WUE reflects the carbon–water relationship (i.e., photosynthesis and respiration), and NSCs reflect the balance between carbon demand and carbon supply (Smith and Stitt, 2007). The carbon stable isotope (δ¹³C) is the most common method for determining the long-term WUE (Farquhar and Richards, 1984; Farquhar et al., 1989; Livingston et al., 1999; Saurer et al., 2004; Easlon et al., 2014; Wang et al., 2018). The amount of C, N, and P in leaves represents the amount of nutrients that were accessible to plants and had a significant effect on plant growth (Li et al., 2008).
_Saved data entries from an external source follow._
/-! ### Clauses of this form of the statements: events and barriers of one ac, records that await storage, entries that fail -/

-- CountedEvents: an event that a wait took in this ac and that EVCLR, EVSIG and EVWAIT leave for later, and one it did not.
theorem test_clear_waits_for_the_take : (withCore { evTake := [(4, 0)] }).core.takenNow 0 4 = true
    ∧ (withCore { evTake := [(4, 0)] }).core.countedNow 0 (2 ^ 4) = true ∧ run.core.countedNow 0 (2 ^ 4) = false
    ∧ stays (.evsig 4 0 false) (withCore { evTake := [(4, 0)] }) = true ∧ stays (.evwait 4 0 false) (withCore { evTake := [(4, 0)] }) = true
    ∧ stays (.evclr 4 0 false) (withCore { evTake := [(4, 0)] }) = true ∧ run.core.takenNow 0 4 = false
    ∧ answers (exec (.evclr 4 0 false) (withCore { ereg := Vector.replicate 32 9 })) (fun t => t.core.ereg[4] == 0 && t.core.ereg[5] == 9) = true := by
  decide +kernel
-- Barriers: arrivals of the ac 3, seen only after it, and made void by a poisoning in it.
def barNow : Barrier := { bar1 with undo := some (3, 2, 0) }
theorem test_barrier_of_one_ac : (∀ x, bar1.undo = some x → x.1 ≠ 3) ∧ (∀ x, barNow.undo = some x → x.1 ≠ 4)
    ∧ ((bar1.arriveIn 3 1).seen 3).phase = 0 ∧ ((bar1.arriveIn 3 1).seen 4).phase = 1
    ∧ ((bar1.arriveIn 3 1).poisoned 3).phase = 0 ∧ ((bar1.arriveIn 3 1).poisoned 4).phase = 1
    ∧ ((bar1.arriveIn 3 1).poisoned 3).poison = true ∧ (((bar1.arriveIn 3 1).setCount 3).poisoned 3).phase = 0
    ∧ (((bar1.poisoned 3).setCount 3).arriveIn 3 1).phase = 0 ∧ (((bar1.poisoned 3).setCount 3).arriveIn 4 1).phase = 1 := by decide +kernel
-- EnqueuePackets: a reserved packet for another package, reachable or not, with no station of the die left.
theorem test_far_packets :
    let far := enqueuing 0x0020000000000101 true true 31 1 true
    let cut : State := { far with dies := [{ stage := 2, stations := [0, 1, 2, 3] }, { stage := 2 }, { stage := 2 }, { stage := 2 }] }
    far.yReady = true ∧ far.core.ywait = some (.enqueue 0 0x0020000000000101 true true) ∧ (destOwn 0x0020000000000101 || destPkg 0x0020000000000101 == far.pkgId) = false
    ∧ far.reaches (destPkg 0x0020000000000101) = true ∧ far.stationsUp far.cur = true ∧ cut.stationsUp cut.cur = false := by decide +kernel
-- QueuesAndRegisters: a declaration block of a die that serves no storage yet; sessions that wait for L2 of such a die or are refused; a
-- count that EVCLR makes wait; a packet that names a session.
def early (n decl : Nat) : State := { launching n with
  mem := writeLE (goodPacket n) 0x10058 8 decl
  sessions := []
  dies := [{ stage := 2 }, { stage := 1 }, { stage := 2 }, { stage := 2 }] }
def pinFails (x : Except Bool State) (refused : Bool) : Bool := match x with | .ok _ => false | .error b => b == refused
theorem test_packets_that_wait :
    let p (s : State) := Packet.ofWords (s.memWords 0x10000 32)
    let d (s : State) := Decl.ofWords (s.declWords (p s)) (p s).ver
    let u (s : State) := s.setHost 3 fun h => { h with head := 1 }
    let far := early 65536 (2 ^ 38)
    let big := early (2 ^ 30) 0x20000
    (u far).packetRefused (far.memWords 0x10000 32) = none ∧ far.declServed (p far) = false ∧ far.servedRun 0x10000 256 = true
    ∧ (u big).packetRefused (big.memWords 0x10000 32) = none ∧ big.declServed (p big) = true ∧ pinFails ((u big).pinAll (d big).regions) false = true
    ∧ (let s := launching 131072; s.declServed (p s) = true ∧ pinFails ((u s).pinAll (d s).regions) true = true) := by decide +kernel
theorem test_count_waits : run.countWaits 0 31 = false ∧ (withCore { evClear := [(31, 0)] }).countWaits 0 31 = true
    ∧ run.templateServed [0, 0x20000] = true ∧ ({} : Packet).names 7 = false ∧ ({ sess := [0, 7] } : Packet).names 7 = true := by decide +kernel
-- FromRecordToTask: no record that awaits storage; a task whose region has no session, or whose block fails its checks or has no place.
def unformed : Task := { task with decl := { regions := [{ len := 65536, sess := true, sid := 7 }] } }
theorem test_binding_fails : run.lookAgain = none
    ∧ (((entering .binding 5 4).setMe fun l => { l with regions := List.replicate 16 {} }).formRegions 0 0 0 unformed.decl.regions).isNone = true
    ∧ (let s := with0 { slot with stage := .binding, task := some unformed }
       answers (exec .taskBind s) (fun t => t.me.stage == .free && t.records == s.records) = true)
    ∧ (match (with0 { slot with blocks := [⟨0, 0, some 0x05, none⟩] }).entryQuad 0 { block := some 0 } with | .error c => c == 0x06 | .ok _ => false) = true
    ∧ (match (with0 { slot with blocks := [⟨0, 0, none, none⟩] }).entryQuad 0 { block := some 0 } with | .error c => c == 0x05 | .ok _ => false) = true := by
  decide +kernel
-- SavingAndRestoring: the same at a restore, and no update on its way at the limit.
def savedUnformed : State := { savedHere with
  dies := [{ stage := 2, queues := [[{ task := unformed, saved := some slot, left := 0 }], [], [], []] }, { stage := 2 }, { stage := 2 }, { stage := 2 }] }
theorem test_restoring_fails : (savedUnformed.formRegions 0 0 0 unformed.decl.regions).isNone = true
    ∧ answers (exec .taskRestore savedUnformed) (fun t => t.slots.all fun x => x.2.stage == .free) = true
    ∧ (match savedHere.restoredQuad 0 (inRun 1 io) {} with | .error c => c == 0x06 | .ok _ => false) = true
    ∧ ((gatedAt 20000).updates.all fun u => u.ctx != (gatedAt 20000).cur) = true := by decide +kernel
-- RetirementAndArrival: a token that is held for a saved task, and one that was forwarded to the task that runs, or to another.
theorem test_token_is_held :
    let r : Remote := ⟨4096, 0, 0, 60, false, ⟨9, 0, false, false⟩, some 4, none⟩
    (arriving true).heldFor r = some 5 ∧ (arriving false).heldFor r = none ∧ (aged.age == 5) = true
    ∧ (arriving true).heldFor { r with fwd := some 5 } = some 5 ∧ (with0 aged).heldFor { r with fwd := some 5 } = none
    ∧ (with0 aged).heldFor { r with fwd := some 6 } = none
    ∧ answers (exec (.remoteTokenArrival 0) (arriving true)) (fun t => t.held.length == 1 && t.remotes == []) = true := by decide +kernel
-- ... and one whose event EVCLR set in this ac.
theorem test_arrival_waits_for_the_clear : stays (.remoteTokenArrival 0) ((arriving false).setCore fun c => { c with evClear := [(4, 0)] }) = true
    ∧ (cmd []).reported = false := by decide +kernel
-- PowerAndService: the move of a graph, a field that a scope is written to, and both kinds of edge.
theorem test_graph_move : answers (move graphHost (.graph (graph 0))) (fun t => t.graphs.length == 1
      && (t.slotAt 0).quad.st == .empty && [256, 257].all (fun c => (t.slotAt c).quad.st == .loaded)
      && readLE t.mem 0x400 4 / 2 ^ 27 % 8 == 1) = true
    ∧ (graphHost.graphLoad 0 [] { graph 0 with fields := [⟨.word, 0x400, 0⟩] }).code = some 0x05 := by decide +kernel
def edgePorts : List PortEntry := [⟨false, 0, 0, 0, 0, 0⟩, ⟨true, 0, 0, 0, 63, 0⟩]
def edgeSlot (out : List (Tok × Bool)) : Slot := { slot with quad := { inRun 0x48 edgePorts with outPorts := [(0, out)] } }
/-- A graph whose blocks run, with an edge between two quadrants or from one to itself, and a token at its start. -/
def edging (dst : Nat) : State :=
  { run with
    slots := [(256, edgeSlot [(tok 9, false)]), (257, edgeSlot [])]
    graphs := [⟨graph 0, none, [], [⟨0, dst, 256, 256 + dst, 0x2000000000000000, if dst = 0 then 0x2000000000000000 else 0x4002101000000000⟩], []⟩] }
theorem test_edges : ∀ dst ∈ [0, 1], (edging dst).runsBlock 256 ⟨0, 2048, 48, 0⟩ = true ∧ (edging dst).runsBlock (256 + dst) ⟨0, 2048, 48, 0⟩ = true
    ∧ ((edging dst).slotAt 256).quad.outHeads 0 = [(tok 9, false)]
    ∧ (if dst = 0 then ((edging dst).slotAt 256).quad.portRoom 0 else (edging dst).remoteRoom 257 0) = true
    ∧ answers (move (edging dst) (.edge 0 0)) (fun t => (t.slotAt 256).quad.outPort 0 == []
        && (if dst = 0 then ((t.slotAt 256).quad.port 0).incoming.map (·.tok) == [tok 9] else t.remotes.map (·.dst) == [257])) = true
    ∧ ((edging dst).slotAt 256).quad.edgePassed 0 = false
    ∧ ({ ((edging dst).slotAt 256).quad with edges := [(0, { given := 1 })] } : Quad).edgePassed 0 = true := by
  decide +kernel
theorem test_training_failure : ({} : Die).fail = false ∧ powered.powered = true ∧ powered.dies.length = 4 ∧ (powered.die 1).trained = false
    ∧ answers (exec (.hbmTrainingComplete 0) { powered with dies := powered.dies.set 0 { verified := true, stage := 1, trained := true } })
      (fun t => (t.die 0).stage == 2) = true
    ∧ run.groupIndex < 32 ∧ powered.bridge = true := by decide +kernel
-- LaneOperators: an operator of every clause executes; pending lanes of CMPX; two coordinates.
def firing1 (a b : Nat) : Firing := ⟨63, 0, none, 3, true, [(0, ⟨a, 3, true, false⟩), (1, ⟨b, 3, true, false⟩)], [], [], [0]⟩
theorem test_operators_execute : ∀ op ∈ [0x01, 0x18, 0x20, 0x22, 0x28, 0x2C, 0x2B, 0x30, 0x34, 0x3E, 0x4C, 0x38, 0x3B, 0x39, 0x3C, 0x3D, 0x3F, 0x40, 0x48, 0x4D],
    (holding op [] []).executes (firing1 5 1) 0 = true ∧ 0 < (holding op [] []).ops.length
    ∧ ((holding op [] []).op 0).pend.length < (CfgWord.inf ((holding op [] []).word 0)).lanes := by decide +kernel
theorem test_coordinates : Quad.pickCoord true false [tok 3] [tok 3] = some (1, 1)
    ∧ Quad.coordResult true true {} 3 3 1 1 = (some 0, 1, 1) ∧ Quad.pickCoord false false [tok (2 ^ 63 + 2)] [tok 9] = some (0, 1)
    ∧ Quad.pickCoord true true [tok 1, tok 2, tok 7] [tok 5] = some (2, 0)
    ∧ (∀ t ∈ ([tok 1, tok 2, tok 7] : List Tok).take 2, t.mkr = false ∧ t.tag = 0 ∧ t.pay < 5) := by decide +kernel
-- The tests of LaneOperators on fixed values: an INT32 sum that overflows with and without SAT; the lane of R197's VCMP.
theorem test_int32_overflow : elementwise (plain 0x01) 0x0A000A00 0x7FFFFFFF 2 0 % 2 ^ 32 = 0x80000000
    ∧ elementwise (plain 0x06) 0x0A000A00 0xFFFFFFFF 1 0 % 2 ^ 32 = 1 ∧ ctlOp { plain 0x50 with mode := 1 } (2 ^ 63 - 1) 1 0 = 2 ^ 63 - 1 := by decide +kernel
/-- R208: two slots of one group, of which an IADD gives an OMERGE its in2 within the firing. -/
def choosing (sel : Nat) (a b : List Tok) : Quad :=
  let s0 : BSlot := { plain 0x50 with port := 0, nc := 1, sla := 1, opa := 2, pl := true, imm := sel }
  let s1 : BSlot := { plain 0x3A with port := 0, dly := 1 }
  let blk : Block := ⟨0, 7, true, [s0, s1], [0x0A0A0A, 0x0A0A0A], [⟨true, 3, 1, 0, 63, 0⟩], { pes := [0, 1] }⟩
  { Quad.load blk 0 with
    st := .run
    bufs := [(0, [tok 0]), (1, [tok 0]), (4, a), (5, b)] }
theorem test_omerge_takes_the_selected : (choosing 1 [tok 7] [tok 8]).members 0 = [0, 1]
    ∧ (choosing 1 [tok 7] [tok 8]).groupPicks [0, 1] = some [(0, 0, 1), (0, 1, 1)]
    ∧ (choosing 1 [tok 7] [tok 8]).mergeEarly 0 [(0, 0, 1), (0, 1, 1)] = false
    ∧ (choosing 1 [tok 7] [tok 8]).lateToks 0 0 [(0, 0, 1), (0, 1, 1)] = some [(5, tok 8)]
    ∧ (choosing 0 [tok 7] [tok 8]).lateToks 0 0 [(0, 0, 1), (0, 1, 1)] = some [(4, tok 7)]
    ∧ (choosing 1 [tok 7] []).firingPicks 0 0 = none := by decide +kernel
/-- FIPS 180-4's example: SHA-384 of "abc". -/
theorem test_sha384 : sha384Num [0x61, 0x62, 0x63]
    = 0xCB00753F45A35E8BB5A03D699AC65007272C32AB0EDED1631A8B605A43FF5BED8086072BA1E7CC2358BAECA134C825A7 := by decide +kernel
-- EncodeChannels: a frame of 16 by 16 samples that is read, and a coded frame of two bytes that is written.
def frameCmd : Cmd := lane 0x81 0 128
def framing (c : Cmd) : State :=
  (encoding c { engine := some 0, params := (opening 0).me.block128 0 }).setMe fun l => { l with
    regions := ⟨true, true, true, false, 0, [⟨true, false, 0, 0x10000, 65536⟩]⟩ :: List.replicate 15 {}
    store := writeLE (writeLE (writeLE (writeLE (writeLE [] 152 8 256) 160 8 512) 168 8 (16 + 8 * 2 ^ 32)) 176 8 0x8000) 184 8 4096 }
def bytesOf (r : Run) : Option Nat := match r with | .ok bs => some bs.length | .halt _ => none
theorem test_frame_is_read :
    let s := framing frameCmd
    let h : Channel := ⟨some frameCmd, some 0, (opening 0).me.block128 0, []⟩
    let c : Cmd := { frameCmd with
      waited := true
      st := .running
      started := true }
    s.me.channels[0]? = some h ∧ s.me.blockBad frameCmd.aux1 = none ∧ s.me.tileUnread = false
    ∧ descriptorOk (s.me.block128 frameCmd.aux1) h.params = true ∧ (s.me.frameRegions (s.me.block128 frameCmd.aux1)).isNone = true
    ∧ frameCmd.notice = none ∧ frameCmd.waitGranule = none ∧ frameCmd.fin = false
    ∧ bytesOf (((s.setCore (·.takeWaits s.stc frameCmd.waitMask)).setLane s.cur 2 (some c)).laneBytes s.cur 2 c 0
      (frameBytes (s.me.block128 frameCmd.aux1) h.params)) = some 384 := by decide +kernel
def coded : Cmd := { frameCmd with
  st := .running
  started := true
  fin := true
  ready := [7, 8] }
theorem test_frame_is_written :
    let s := framing coded
    let r := writeFrame s.cur 2 0 0x8000 coded.outn 2 s coded
    s.me.lane 2 = some coded ∧ wordAt (s.me.block128 coded.aux1) 6 = 0x8000 ∧ r.2.2 = true ∧ r.2.1.late = false
    ∧ coded.ready.length ≤ wordAt (s.me.block128 coded.aux1) 7 % 2 ^ 32 ∧ r.1.core.sts.length < 32 ∧ r.1.cur = s.cur
    ∧ r.1.core.countedNow (r.1.acStart r.1.cur) r.2.1.signalMask = false := by decide +kernel
-- LoopsBarriersTapsAndTokens: places for the tokens of STOKs.
theorem test_send_room :
    let k := moving 0x10 noneEp 0x4002001140000000
    (streaming k).sendRoom 0 k (epCtx k.ep1) (epRemotePort k.ep1) = true
    ∧ (streaming (stok xiEp)).sendRoom 0 (stok xiEp) 0 60 = true
    ∧ (controlPort (stok 0x2000000000000005)).sendRoom 0 (stok 0x2000000000000005) 0 5 = true := by decide +kernel
-- TileStoreAccess: a load in a task whose journal of tile store cannot be read.
def unreadable : Slot := { slot with
  task := some { task with pkt := { ts := 4, jnl := 1 } }
  core := { slot.core with
    jnl := true
    bank := some ⟨64, false, 0, 0⟩ }
  journalTile := [0]
  badWords := [3072] }
/-- The same with a template at 64 for M, and an index of a descriptor and of a packet. -/
def unread : State := with0 { unreadable with core := { core2 64 0 with
    jnl := true
    user := slot.core.user } }
-- StreamWordsQueueCommands, EngineWordsQueueTheirCommands, EnqueuePackets: the task restarts at the words that read tile store.
theorem test_unread_words : unread.IssuesX .m (.saff 1 1 2 false) ∧ unread.IssuesX .a (.encf 1 1 2 false) ∧ unread.IssuesX .y (.tspwn false 1 false) :=
  ⟨issuesX_of (by decide +kernel), issuesX_of (by decide +kernel), issuesX_of (by decide +kernel)⟩
theorem test_unread_clauses : unread.me.tileUnread = true ∧ unread.core.sup = false ∧ unread.core.jnl = true ∧ run.me.tileUnread = false
    ∧ answers (exec (.saff 1 1 2 false) unread) (fun t => t.me.task == none && t.draws == unread.draws + 1) = true := by
  decide +kernel
theorem test_unread_journal : unreadable.tileUnread = true ∧ answers (exec (.tileStoreBankGrant false) (with0 unreadable)) (fun t =>
    t.core.bank == none && t.wounds.any fun w => w.age == t.me.age) = true := by decide +kernel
The stoichiometric ratios of C, N, and P reflect the interaction between plants and the environment (Gruber and Galloway, 2008), which are important ways to know the reason of change of NSCs and WUE. In addition, N and P contents were the main limiting factors for plant growth, which not only affected species richness but also influenced biochemical cycles. Moreover, leaf NSC variables and C:N:P stoichiometric variables exhibit a substantial association (Xie et al., 2018). NSCs are the product of photosynthesis, and WUE is the ratio of photosynthetic rate to stomatal conductance, both of which reflect plant photosynthetic capacity. Although there have been many studies on the response of NSCs and WUE to external environmental disturbances, relatively few studies have been conducted on how NSCs and WUE respond to canopy N–water interaction.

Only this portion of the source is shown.